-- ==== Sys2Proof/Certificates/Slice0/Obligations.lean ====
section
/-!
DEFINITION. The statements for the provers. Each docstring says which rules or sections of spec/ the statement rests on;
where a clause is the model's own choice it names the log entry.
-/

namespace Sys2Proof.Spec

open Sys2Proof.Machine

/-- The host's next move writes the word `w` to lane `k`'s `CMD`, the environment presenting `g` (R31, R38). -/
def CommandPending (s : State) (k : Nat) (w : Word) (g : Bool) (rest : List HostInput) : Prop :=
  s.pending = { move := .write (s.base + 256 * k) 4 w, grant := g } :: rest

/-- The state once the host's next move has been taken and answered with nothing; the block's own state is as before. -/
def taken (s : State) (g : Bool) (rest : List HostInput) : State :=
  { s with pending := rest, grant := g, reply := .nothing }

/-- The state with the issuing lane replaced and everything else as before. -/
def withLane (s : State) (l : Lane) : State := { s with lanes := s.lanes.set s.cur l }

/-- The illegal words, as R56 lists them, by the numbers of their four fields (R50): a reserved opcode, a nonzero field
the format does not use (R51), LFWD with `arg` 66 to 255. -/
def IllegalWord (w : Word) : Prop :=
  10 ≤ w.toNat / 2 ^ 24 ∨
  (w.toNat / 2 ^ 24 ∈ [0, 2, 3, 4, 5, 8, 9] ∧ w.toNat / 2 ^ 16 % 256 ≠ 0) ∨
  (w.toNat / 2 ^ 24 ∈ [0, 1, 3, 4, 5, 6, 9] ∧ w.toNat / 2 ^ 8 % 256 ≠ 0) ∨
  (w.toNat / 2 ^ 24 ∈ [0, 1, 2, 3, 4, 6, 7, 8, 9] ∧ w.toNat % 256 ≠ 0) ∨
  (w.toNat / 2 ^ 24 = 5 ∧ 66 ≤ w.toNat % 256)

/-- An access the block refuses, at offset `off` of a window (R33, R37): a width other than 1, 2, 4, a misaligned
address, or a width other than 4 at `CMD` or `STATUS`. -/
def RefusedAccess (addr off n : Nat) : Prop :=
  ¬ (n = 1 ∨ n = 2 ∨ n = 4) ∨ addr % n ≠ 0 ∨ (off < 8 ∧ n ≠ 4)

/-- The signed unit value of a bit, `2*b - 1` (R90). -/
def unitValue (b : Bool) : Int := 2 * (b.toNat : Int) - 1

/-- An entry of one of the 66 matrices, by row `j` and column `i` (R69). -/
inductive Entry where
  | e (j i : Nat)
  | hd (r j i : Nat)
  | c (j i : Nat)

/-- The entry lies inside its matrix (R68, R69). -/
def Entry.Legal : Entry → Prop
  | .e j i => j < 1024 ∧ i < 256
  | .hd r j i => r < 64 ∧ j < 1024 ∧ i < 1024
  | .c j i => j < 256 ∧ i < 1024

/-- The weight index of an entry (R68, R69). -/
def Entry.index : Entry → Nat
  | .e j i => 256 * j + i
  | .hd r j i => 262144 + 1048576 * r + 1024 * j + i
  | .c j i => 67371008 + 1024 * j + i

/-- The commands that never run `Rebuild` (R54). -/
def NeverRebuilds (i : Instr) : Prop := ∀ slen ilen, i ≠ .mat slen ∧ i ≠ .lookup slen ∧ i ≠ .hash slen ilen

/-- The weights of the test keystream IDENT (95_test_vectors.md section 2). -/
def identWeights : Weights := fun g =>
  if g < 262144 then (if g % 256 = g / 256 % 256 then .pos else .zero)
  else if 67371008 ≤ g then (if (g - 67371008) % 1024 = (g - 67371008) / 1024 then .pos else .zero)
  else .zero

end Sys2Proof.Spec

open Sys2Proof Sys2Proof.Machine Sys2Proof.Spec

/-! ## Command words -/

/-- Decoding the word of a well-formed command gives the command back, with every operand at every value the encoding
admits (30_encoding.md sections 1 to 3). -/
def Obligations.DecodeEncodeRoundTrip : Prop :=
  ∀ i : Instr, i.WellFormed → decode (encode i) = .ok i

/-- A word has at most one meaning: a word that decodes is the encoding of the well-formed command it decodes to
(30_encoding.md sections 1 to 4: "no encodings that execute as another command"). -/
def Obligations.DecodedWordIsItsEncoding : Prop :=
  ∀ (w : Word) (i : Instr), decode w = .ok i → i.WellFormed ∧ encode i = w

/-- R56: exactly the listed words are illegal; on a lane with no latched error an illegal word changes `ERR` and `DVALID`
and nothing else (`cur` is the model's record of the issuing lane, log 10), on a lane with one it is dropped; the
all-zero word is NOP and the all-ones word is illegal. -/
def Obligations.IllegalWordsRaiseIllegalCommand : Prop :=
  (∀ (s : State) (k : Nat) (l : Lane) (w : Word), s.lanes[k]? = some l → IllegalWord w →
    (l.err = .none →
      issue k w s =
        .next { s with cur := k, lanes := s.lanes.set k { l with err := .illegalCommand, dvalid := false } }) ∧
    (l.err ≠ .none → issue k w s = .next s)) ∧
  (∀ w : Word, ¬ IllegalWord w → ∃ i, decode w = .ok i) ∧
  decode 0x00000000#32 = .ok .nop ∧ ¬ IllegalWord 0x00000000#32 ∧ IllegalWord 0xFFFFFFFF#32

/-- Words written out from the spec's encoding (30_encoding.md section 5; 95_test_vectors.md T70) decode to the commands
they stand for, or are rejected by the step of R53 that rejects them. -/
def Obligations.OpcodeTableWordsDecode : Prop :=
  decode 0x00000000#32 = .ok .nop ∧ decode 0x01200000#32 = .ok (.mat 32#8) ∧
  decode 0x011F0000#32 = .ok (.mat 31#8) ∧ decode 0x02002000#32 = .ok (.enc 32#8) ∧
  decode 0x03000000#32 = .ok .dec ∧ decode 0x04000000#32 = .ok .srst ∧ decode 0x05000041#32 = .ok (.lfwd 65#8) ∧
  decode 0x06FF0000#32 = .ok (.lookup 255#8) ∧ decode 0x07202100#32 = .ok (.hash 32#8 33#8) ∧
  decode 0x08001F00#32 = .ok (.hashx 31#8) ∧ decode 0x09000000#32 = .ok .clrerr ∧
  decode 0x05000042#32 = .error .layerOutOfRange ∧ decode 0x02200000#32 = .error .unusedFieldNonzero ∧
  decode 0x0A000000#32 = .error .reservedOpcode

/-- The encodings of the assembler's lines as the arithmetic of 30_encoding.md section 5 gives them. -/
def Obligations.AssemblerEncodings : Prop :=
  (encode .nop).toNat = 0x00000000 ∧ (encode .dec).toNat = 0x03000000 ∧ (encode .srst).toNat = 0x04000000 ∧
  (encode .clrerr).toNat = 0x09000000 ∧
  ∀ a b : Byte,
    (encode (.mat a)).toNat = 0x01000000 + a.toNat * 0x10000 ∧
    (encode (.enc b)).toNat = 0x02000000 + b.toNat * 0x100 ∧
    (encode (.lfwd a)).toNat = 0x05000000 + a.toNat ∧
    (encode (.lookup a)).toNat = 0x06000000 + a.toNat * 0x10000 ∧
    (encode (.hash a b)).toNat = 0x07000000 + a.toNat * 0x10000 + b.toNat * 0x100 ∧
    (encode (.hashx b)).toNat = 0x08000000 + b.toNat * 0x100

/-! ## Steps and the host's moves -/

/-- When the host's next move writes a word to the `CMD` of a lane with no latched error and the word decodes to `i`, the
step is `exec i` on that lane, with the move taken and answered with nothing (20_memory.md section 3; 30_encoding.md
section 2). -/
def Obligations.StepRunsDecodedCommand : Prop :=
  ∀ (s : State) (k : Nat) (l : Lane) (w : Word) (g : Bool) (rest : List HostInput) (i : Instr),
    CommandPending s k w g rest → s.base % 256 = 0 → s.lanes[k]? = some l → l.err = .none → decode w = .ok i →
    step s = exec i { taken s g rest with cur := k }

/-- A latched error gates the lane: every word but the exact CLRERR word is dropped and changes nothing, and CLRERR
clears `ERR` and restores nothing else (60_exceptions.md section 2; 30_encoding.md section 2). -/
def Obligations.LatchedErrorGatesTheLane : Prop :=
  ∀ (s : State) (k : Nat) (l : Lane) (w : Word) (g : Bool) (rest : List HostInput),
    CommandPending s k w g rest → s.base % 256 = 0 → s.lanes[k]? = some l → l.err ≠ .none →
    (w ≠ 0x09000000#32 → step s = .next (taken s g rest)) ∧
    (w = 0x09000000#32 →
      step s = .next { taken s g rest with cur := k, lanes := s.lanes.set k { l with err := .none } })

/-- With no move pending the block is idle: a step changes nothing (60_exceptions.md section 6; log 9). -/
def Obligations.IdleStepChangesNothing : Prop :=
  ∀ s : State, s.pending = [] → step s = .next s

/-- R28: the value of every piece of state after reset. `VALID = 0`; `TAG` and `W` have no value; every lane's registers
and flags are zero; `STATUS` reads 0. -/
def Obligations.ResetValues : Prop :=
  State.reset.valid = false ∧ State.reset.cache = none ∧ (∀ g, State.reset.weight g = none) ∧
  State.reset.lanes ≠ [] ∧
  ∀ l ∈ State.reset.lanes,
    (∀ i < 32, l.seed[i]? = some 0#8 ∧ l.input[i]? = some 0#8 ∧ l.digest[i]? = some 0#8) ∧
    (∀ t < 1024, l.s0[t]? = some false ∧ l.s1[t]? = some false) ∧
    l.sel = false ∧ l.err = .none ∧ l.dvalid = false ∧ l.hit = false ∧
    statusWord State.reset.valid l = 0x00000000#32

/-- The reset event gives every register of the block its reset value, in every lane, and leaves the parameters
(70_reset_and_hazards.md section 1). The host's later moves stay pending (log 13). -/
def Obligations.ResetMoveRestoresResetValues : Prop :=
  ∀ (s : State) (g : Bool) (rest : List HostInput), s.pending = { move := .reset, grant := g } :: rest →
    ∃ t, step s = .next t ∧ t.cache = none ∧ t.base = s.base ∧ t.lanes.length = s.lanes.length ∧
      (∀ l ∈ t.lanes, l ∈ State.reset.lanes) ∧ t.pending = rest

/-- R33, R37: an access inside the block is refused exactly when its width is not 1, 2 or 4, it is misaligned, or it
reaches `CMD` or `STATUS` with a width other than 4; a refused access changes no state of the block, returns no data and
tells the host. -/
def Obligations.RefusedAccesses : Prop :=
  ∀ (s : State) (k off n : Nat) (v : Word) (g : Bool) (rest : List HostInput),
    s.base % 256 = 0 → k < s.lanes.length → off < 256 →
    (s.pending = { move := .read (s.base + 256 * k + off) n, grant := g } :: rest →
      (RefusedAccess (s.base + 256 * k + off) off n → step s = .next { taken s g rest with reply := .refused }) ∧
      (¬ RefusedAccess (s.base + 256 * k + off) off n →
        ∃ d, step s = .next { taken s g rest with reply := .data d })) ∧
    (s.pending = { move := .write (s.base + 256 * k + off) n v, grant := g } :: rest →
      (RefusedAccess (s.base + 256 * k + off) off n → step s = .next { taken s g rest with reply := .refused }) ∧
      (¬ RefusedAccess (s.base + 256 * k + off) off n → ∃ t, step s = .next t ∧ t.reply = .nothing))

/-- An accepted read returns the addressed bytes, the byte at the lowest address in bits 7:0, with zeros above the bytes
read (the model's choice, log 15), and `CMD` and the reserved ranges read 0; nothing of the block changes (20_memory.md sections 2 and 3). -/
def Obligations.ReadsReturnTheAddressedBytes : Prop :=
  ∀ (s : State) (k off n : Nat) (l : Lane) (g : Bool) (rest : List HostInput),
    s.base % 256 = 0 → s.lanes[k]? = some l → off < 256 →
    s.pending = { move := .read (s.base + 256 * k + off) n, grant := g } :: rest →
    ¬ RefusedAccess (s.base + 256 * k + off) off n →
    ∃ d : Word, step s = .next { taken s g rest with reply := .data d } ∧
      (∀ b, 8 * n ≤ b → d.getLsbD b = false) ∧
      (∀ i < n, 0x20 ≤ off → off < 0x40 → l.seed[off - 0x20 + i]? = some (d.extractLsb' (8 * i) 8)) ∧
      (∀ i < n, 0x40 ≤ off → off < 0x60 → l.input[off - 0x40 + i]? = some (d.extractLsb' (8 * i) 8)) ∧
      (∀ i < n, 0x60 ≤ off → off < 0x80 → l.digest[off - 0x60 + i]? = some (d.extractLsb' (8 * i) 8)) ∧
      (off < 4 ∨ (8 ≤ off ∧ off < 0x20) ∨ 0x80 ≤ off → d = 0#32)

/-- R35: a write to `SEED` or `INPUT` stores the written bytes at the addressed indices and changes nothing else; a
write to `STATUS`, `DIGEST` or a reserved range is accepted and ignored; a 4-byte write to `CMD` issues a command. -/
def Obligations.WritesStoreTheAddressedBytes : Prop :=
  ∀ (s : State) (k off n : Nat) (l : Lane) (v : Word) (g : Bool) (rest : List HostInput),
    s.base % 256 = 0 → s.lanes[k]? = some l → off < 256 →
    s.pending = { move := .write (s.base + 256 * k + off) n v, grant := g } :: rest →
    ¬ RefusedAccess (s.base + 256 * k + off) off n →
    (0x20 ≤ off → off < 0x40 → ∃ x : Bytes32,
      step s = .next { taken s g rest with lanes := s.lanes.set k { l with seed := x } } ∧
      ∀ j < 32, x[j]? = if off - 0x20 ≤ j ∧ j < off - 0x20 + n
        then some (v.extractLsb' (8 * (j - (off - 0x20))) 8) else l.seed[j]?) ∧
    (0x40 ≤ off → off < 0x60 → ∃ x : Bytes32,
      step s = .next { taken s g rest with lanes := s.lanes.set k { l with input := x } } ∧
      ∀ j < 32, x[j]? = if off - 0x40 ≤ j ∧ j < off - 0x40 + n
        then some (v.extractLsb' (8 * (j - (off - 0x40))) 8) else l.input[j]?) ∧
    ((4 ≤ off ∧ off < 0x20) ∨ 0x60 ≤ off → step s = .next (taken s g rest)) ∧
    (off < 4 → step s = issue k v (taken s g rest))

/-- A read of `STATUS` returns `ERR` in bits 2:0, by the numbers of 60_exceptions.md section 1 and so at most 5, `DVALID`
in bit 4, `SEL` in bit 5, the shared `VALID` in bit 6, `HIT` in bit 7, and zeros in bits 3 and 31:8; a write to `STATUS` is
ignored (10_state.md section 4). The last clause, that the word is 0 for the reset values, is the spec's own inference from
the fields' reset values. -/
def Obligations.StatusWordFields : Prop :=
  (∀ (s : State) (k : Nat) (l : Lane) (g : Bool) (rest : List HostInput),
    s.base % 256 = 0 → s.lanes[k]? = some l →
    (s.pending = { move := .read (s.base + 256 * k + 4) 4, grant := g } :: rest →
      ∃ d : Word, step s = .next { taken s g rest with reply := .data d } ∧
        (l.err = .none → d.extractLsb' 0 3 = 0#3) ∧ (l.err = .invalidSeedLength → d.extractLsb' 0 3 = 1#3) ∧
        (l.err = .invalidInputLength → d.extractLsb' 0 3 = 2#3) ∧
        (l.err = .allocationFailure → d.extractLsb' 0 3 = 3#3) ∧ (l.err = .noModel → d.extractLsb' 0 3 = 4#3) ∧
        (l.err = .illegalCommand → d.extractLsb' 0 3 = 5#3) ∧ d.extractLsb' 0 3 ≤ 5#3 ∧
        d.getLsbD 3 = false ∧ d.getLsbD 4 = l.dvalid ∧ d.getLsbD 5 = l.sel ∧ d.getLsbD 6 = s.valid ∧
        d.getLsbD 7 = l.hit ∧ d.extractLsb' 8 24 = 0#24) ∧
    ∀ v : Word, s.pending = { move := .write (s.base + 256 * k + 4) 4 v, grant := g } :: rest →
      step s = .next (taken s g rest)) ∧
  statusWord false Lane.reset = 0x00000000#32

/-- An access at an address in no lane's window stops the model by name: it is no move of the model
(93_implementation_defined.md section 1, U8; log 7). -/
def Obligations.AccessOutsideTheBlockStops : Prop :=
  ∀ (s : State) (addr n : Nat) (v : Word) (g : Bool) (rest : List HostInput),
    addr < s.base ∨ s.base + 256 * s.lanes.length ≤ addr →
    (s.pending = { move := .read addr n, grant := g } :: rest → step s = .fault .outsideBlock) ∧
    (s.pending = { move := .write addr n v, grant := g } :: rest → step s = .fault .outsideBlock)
= = = =
Taking the listing above as the source, transcribe only the lines starting at the line with "the fields' reset values. -/" and going through the line with "v : Word, s.pending", unaltered and with both ends included.

the fields' reset values. -/
def Obligations.StatusWordFields : Prop :=
  (∀ (s : State) (k : Nat) (l : Lane) (g : Bool) (rest : List HostInput),
    s.base % 256 = 0 → s.lanes[k]? = some l →
    (s.pending = { move := .read (s.base + 256 * k + 4) 4, grant := g } :: rest →
      ∃ d : Word, step s = .next { taken s g rest with reply := .data d } ∧
        (l.err = .none → d.extractLsb' 0 3 = 0#3) ∧ (l.err = .invalidSeedLength → d.extractLsb' 0 3 = 1#3) ∧
        (l.err = .invalidInputLength → d.extractLsb' 0 3 = 2#3) ∧
        (l.err = .allocationFailure → d.extractLsb' 0 3 = 3#3) ∧ (l.err = .noModel → d.extractLsb' 0 3 = 4#3) ∧
        (l.err = .illegalCommand → d.extractLsb' 0 3 = 5#3) ∧ d.extractLsb' 0 3 ≤ 5#3 ∧
        d.getLsbD 3 = false ∧ d.getLsbD 4 = l.dvalid ∧ d.getLsbD 5 = l.sel ∧ d.getLsbD 6 = s.valid ∧
        d.getLsbD 7 = l.hit ∧ d.extractLsb' 8 24 = 0#24) ∧
    ∀ v : Word, s.pending = { move := .write (s.base + 256 * k + 4) 4 v, grant := g } :: rest →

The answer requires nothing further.